*** Extracted entries
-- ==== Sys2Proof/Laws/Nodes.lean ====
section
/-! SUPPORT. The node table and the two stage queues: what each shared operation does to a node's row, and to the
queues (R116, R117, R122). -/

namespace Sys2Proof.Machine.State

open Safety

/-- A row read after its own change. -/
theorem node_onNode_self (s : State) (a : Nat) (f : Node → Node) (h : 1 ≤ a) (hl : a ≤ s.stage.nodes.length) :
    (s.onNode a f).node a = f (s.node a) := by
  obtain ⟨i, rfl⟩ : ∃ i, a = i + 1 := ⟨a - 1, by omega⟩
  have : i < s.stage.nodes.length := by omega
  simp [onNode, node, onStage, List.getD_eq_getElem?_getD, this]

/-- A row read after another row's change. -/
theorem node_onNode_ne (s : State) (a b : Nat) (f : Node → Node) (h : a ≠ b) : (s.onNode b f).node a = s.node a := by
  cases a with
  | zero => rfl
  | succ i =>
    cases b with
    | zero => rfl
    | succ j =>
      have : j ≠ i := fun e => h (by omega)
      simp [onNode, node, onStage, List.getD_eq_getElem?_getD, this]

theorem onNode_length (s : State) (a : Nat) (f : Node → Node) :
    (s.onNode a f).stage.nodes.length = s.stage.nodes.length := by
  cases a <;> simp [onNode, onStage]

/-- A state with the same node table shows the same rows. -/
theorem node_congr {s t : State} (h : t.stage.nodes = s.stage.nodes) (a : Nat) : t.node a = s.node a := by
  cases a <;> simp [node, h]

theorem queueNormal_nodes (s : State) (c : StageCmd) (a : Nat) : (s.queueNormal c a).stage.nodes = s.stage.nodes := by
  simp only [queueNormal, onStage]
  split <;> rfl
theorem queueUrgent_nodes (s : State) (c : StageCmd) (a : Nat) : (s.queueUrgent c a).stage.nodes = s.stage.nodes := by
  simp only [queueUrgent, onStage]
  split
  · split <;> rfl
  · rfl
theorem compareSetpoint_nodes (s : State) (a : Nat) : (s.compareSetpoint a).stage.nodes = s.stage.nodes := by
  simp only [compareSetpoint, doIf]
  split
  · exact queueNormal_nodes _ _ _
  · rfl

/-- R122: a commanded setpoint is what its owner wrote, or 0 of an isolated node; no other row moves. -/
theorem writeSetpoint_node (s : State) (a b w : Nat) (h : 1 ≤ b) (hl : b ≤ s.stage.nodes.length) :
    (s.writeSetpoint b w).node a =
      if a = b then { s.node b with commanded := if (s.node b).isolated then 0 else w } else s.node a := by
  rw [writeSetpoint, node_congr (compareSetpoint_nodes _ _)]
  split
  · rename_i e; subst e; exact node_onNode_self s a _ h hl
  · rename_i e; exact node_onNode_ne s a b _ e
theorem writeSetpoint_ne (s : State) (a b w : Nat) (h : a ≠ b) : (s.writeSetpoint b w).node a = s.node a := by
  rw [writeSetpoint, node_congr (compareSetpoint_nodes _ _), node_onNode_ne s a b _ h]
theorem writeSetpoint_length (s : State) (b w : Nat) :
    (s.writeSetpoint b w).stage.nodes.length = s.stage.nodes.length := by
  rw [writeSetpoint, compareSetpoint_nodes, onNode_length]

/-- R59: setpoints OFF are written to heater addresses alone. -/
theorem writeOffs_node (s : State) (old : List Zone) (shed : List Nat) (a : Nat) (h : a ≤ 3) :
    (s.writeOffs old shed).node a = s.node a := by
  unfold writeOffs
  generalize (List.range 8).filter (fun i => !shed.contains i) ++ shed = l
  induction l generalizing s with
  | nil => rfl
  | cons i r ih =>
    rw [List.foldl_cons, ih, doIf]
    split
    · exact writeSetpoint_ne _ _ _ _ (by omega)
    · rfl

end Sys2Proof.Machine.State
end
******
*** Extracted entries
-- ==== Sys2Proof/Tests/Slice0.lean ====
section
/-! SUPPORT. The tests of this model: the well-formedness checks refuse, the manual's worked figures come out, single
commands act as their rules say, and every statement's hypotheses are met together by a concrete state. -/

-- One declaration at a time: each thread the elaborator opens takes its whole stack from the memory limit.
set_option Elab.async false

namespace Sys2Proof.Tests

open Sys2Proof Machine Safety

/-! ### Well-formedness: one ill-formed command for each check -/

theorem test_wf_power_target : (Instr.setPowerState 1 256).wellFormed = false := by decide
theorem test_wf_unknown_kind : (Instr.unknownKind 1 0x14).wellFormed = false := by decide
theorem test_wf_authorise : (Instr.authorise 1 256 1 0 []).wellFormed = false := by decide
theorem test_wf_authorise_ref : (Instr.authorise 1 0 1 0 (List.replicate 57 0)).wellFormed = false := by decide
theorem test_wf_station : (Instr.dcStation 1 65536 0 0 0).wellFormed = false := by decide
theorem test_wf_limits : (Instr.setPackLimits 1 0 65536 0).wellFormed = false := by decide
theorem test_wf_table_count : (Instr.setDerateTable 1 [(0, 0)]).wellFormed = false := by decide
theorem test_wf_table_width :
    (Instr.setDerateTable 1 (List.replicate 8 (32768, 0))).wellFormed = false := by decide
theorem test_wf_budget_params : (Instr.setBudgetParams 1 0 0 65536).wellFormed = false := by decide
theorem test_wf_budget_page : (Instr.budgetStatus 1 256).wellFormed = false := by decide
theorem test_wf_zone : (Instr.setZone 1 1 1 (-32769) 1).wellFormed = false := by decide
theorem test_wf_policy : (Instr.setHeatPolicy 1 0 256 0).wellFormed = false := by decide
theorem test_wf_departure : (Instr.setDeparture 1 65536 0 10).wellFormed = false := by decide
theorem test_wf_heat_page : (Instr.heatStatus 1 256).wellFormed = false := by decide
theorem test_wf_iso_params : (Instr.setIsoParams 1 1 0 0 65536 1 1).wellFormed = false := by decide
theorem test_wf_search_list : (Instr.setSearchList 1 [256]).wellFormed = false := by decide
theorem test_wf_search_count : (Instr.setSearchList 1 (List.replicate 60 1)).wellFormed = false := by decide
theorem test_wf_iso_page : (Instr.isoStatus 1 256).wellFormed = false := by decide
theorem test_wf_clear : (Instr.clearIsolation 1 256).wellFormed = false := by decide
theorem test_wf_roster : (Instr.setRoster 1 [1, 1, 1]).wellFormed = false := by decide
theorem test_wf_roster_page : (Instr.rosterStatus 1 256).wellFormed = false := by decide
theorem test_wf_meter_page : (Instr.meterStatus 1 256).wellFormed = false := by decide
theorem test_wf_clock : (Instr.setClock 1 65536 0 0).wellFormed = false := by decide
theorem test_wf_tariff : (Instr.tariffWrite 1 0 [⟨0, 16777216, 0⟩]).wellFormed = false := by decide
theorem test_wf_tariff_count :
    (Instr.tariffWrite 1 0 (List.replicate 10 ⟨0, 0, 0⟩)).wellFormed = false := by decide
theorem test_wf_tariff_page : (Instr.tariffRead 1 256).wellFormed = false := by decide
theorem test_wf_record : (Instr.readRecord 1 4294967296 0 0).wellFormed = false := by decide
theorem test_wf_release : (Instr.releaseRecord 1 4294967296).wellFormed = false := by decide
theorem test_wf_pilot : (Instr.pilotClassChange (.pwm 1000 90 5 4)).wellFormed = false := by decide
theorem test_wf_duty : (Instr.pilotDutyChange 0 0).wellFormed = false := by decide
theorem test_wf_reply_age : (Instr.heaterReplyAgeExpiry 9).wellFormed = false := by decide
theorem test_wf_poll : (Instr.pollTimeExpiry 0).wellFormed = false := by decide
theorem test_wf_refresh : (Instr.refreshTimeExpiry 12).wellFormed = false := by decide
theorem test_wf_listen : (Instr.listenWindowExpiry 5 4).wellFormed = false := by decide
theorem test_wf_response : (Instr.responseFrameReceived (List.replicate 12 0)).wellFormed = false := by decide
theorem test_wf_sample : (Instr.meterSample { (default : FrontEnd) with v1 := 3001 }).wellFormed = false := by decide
******
Brief
For each line of the data that includes the word "namespace", return a copy of it.

Finished exercise
namespace Sys2Proof.Machine.State
namespace Sys2Proof.Tests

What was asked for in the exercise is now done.